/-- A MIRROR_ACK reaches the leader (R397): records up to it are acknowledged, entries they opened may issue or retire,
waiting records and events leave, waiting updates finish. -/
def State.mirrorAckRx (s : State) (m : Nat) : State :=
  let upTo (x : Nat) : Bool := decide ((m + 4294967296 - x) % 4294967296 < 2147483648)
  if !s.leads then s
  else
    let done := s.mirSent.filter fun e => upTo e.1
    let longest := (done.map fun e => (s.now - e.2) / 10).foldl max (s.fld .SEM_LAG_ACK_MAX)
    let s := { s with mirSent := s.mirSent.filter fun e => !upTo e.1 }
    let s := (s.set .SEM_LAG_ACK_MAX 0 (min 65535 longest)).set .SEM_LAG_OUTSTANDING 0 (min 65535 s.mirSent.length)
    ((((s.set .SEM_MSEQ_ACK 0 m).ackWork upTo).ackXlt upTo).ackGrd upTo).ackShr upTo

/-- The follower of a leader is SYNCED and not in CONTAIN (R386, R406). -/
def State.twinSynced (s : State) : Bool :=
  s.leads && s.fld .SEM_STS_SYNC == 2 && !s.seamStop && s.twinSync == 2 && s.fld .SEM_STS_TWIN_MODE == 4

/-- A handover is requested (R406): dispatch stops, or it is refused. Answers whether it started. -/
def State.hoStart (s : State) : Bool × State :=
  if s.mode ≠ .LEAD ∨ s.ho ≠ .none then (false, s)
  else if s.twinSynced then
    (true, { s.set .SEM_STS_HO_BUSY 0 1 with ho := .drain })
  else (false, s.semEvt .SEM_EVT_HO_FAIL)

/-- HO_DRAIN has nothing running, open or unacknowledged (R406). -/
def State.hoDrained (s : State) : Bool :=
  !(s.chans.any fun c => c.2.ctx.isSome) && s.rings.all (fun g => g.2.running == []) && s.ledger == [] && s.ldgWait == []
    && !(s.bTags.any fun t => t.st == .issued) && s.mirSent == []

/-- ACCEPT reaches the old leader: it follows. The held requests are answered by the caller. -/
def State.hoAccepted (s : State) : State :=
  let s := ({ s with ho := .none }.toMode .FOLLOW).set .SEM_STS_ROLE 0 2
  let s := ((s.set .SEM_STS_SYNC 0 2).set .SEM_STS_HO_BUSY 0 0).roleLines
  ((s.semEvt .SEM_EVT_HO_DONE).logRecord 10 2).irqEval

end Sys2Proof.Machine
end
...
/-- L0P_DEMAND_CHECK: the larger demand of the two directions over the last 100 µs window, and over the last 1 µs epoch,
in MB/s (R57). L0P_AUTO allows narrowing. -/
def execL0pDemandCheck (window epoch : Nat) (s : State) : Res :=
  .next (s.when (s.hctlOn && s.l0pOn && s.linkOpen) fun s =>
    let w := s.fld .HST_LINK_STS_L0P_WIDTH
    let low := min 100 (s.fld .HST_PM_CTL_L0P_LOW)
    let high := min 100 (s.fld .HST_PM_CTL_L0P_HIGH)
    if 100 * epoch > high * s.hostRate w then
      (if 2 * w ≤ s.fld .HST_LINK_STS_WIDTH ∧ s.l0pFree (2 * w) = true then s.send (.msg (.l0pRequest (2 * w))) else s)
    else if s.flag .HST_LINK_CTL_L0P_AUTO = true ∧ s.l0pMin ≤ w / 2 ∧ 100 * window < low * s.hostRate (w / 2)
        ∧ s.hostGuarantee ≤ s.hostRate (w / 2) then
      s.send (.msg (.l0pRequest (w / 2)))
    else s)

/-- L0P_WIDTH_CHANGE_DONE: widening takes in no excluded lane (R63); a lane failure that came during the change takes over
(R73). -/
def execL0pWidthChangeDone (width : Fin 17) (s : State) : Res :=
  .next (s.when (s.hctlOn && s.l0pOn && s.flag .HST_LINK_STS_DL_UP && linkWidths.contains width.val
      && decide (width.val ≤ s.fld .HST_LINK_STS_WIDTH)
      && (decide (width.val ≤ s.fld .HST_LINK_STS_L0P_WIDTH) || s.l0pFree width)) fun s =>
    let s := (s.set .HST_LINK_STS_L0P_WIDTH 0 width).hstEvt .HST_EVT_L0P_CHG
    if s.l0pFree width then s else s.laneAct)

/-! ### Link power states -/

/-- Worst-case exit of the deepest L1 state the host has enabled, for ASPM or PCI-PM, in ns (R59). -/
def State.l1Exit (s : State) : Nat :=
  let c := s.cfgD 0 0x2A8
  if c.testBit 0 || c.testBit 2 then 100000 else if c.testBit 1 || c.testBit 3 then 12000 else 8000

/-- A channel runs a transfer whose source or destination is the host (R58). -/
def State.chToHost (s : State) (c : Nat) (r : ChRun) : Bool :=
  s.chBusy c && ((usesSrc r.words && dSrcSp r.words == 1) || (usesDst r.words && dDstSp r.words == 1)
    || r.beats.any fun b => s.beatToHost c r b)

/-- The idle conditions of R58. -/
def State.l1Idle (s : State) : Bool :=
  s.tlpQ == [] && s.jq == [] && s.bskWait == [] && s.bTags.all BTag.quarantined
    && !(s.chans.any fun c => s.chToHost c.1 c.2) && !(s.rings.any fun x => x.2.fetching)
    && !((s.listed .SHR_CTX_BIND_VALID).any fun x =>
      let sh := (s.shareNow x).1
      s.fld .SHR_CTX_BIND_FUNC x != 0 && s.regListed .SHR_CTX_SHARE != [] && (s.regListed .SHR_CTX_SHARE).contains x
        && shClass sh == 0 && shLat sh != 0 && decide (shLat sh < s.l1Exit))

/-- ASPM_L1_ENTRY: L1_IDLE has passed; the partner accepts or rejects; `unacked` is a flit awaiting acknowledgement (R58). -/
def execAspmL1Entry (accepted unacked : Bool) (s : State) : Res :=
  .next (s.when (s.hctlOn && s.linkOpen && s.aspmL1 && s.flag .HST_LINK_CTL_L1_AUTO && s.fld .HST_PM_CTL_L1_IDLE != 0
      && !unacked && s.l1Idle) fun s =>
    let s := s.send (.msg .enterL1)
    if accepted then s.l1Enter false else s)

### PROBLEM
Starting at the line that contains "in MB/s (R57). L0P_AUTO allows narrowing. -/" and stopping after the line that contains "if 100 * epoch > high * s.hostRate w then", write out every line exactly as it appears above, and no other line.

### EXERCISE RESULT
in MB/s (R57). L0P_AUTO allows narrowing. -/
def execL0pDemandCheck (window epoch : Nat) (s : State) : Res :=
  .next (s.when (s.hctlOn && s.l0pOn && s.linkOpen) fun s =>
    let w := s.fld .HST_LINK_STS_L0P_WIDTH
    let low := min 100 (s.fld .HST_PM_CTL_L0P_LOW)
    let high := min 100 (s.fld .HST_PM_CTL_L0P_HIGH)
    if 100 * epoch > high * s.hostRate w then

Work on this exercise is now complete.